In this article, I would like to roughly estimate the average score and standard deviation of all examinees based on the examinee data published on the Sapporo Medical University website.
Data published by the university shows the average, highest, and lowest scores of successful applicants. Since only the number of examinees can be grasped, I assumed that the score of the examinees follows a normal distribution, and used the given data to predict the parameters $ \ mu, \ sigma $ of the normal distribution. ..

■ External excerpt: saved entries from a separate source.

/-- Runs `t` for a unit number below `n`. -/
def onUnit (n i : Nat) (t : Node) : Host.Outcome Node Fault Refusal := if i < n then .next t else .fault .noSuchUnit

/-- Whether compute die `d` is fenced (R406, FENCE). -/
def isFenced (s : Node) (d : Nat) : Bool := bit (fGet s (bLoc .fence 0) fFenceFenced) d

/-- The answer to the sender. -/
def withResp (s : Node) (r : Resp) : Node := { s with resp := r }

/-- Inserts into a rising list without repeats. -/
def insertRising (k : Nat) : List Nat → List Nat
  | [] => [k]
  | j :: t => if k < j then k :: j :: t else if k = j then j :: t else j :: insertRising k t

/-! ## The common enable state (R116, R294) -/

/-- OFF, ENABLING, ON, DISABLING, DISABLING_ENABLE_PENDING and FAULTED, as STATE encodes them. -/
def stOff : Nat := 0
def stEnabling : Nat := 1
def stOn : Nat := 2
def stDisabling : Nat := 3
def stPending : Nat := 4
def stFaulted : Nat := 5

/-- STATE of a block's control register. -/
def ctrlState (s : Node) (l : RegLoc) : Nat := wbits (regGet s l) 7 5

/-- Sets STATE. -/
def setCtrlState (s : Node) (l : RegLoc) (v : Nat) : Node := regSet s l (wput (regGet s l) 7 5 v)

/-- Removes a pending disable. -/
def dropPendDisable (s : Node) (l : RegLoc) : Node :=
  { s with pendDisable := s.pendDisable.filter fun k => k ≠ regKey l }

/-- A write of EN to a block (R294): the bit, and the state it leads to. -/
def enableWrite (s : Node) (l : RegLoc) (en : Bool) : Node :=
  let s1 := regSet s l (wput (regGet s l) 0 0 (b2n en))
  match ctrlState s l, en with
  | 0, true => setCtrlState s1 l stEnabling
  | 1, true => dropPendDisable s1 l
  | 1, false => { s1 with pendDisable := insertRising (regKey l) s1.pendDisable }
  | 2, false => setCtrlState s1 l stDisabling
  | 3, true => setCtrlState s1 l stPending
  | 4, false => setCtrlState s1 l stDisabling
  | 5, false => setCtrlState s1 l stOff
  | _, _ => s1

/-- A block's own step ends (R294). -/
def ownStepEnds (s : Node) (l : RegLoc) : Node :=
  match ctrlState s l with
  | 1 =>
    if s.pendDisable.contains (regKey l) then setCtrlState (dropPendDisable s l) l stDisabling
    else setCtrlState s l stOn
  | 3 => setCtrlState s l stOff
  | 4 => setCtrlState s l stEnabling
  | _ => s

/-- A block's fault (R294): a pending enable or disable is discarded. -/
def faultBlock (s : Node) (l : RegLoc) : Node := setCtrlState (dropPendDisable s l) l stFaulted

/-- Whether a block is ON. -/
def isOn (s : Node) (l : RegLoc) : Bool := ctrlState s l == stOn

/-! ## Interrupts -/

/-- An MSI to a core's interrupt file (R198): one to a core of a fenced die is dropped and counted (R199), and an identity
that the file does not implement has no effect. -/
def sendMsi (s : Node) (core : Nat) (mlevel : Bool) (id : Nat) : Node :=
  if isFenced s (core / 8) then cntAdd s (bLoc .fenceDrops (baseOfDie (core / 8))) 1
  else if id = 0 ∨ id > 255 then s
  else modCore s core fun c =>
    if mlevel then { c with mfile := { c.mfile with pending := c.mfile.pending ||| 1 <<< id }, waiting := false }
    else { c with sfile := { c.sfile with pending := c.sfile.pending ||| 1 <<< id }, waiting := false }

/-- The index of the CSR that holds the AIA register at offset `a` of a domain (R199). -/
def aiaReg (mdomain : Bool) (b a : Nat) : RegLoc := bLoc (if mdomain then .aplicM else .aplicS) b [a / 4]

/-- An AIA register's 32 bits. -/
def aiaGet (s : Node) (mdomain : Bool) (b a : Nat) : Nat := wbits (regGet s (aiaReg mdomain b a)) 31 0

/-- A domain's pending and enabled sources. -/
def aplicOf (s : Node) (mdomain : Bool) (b : Nat) : AplicDom := tblGet ⟨0, 0⟩ s.aplic (2 * b + b2n (!mdomain))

First, the data used for the forecast are summarized in the table. Here, the lowest ranking is 75 every year, the capacity of the general entrance examination of Sapporo Medical University is 75 people, and even if additional passers occur, the score of the 75th passer will be announced as the lowest score. To do.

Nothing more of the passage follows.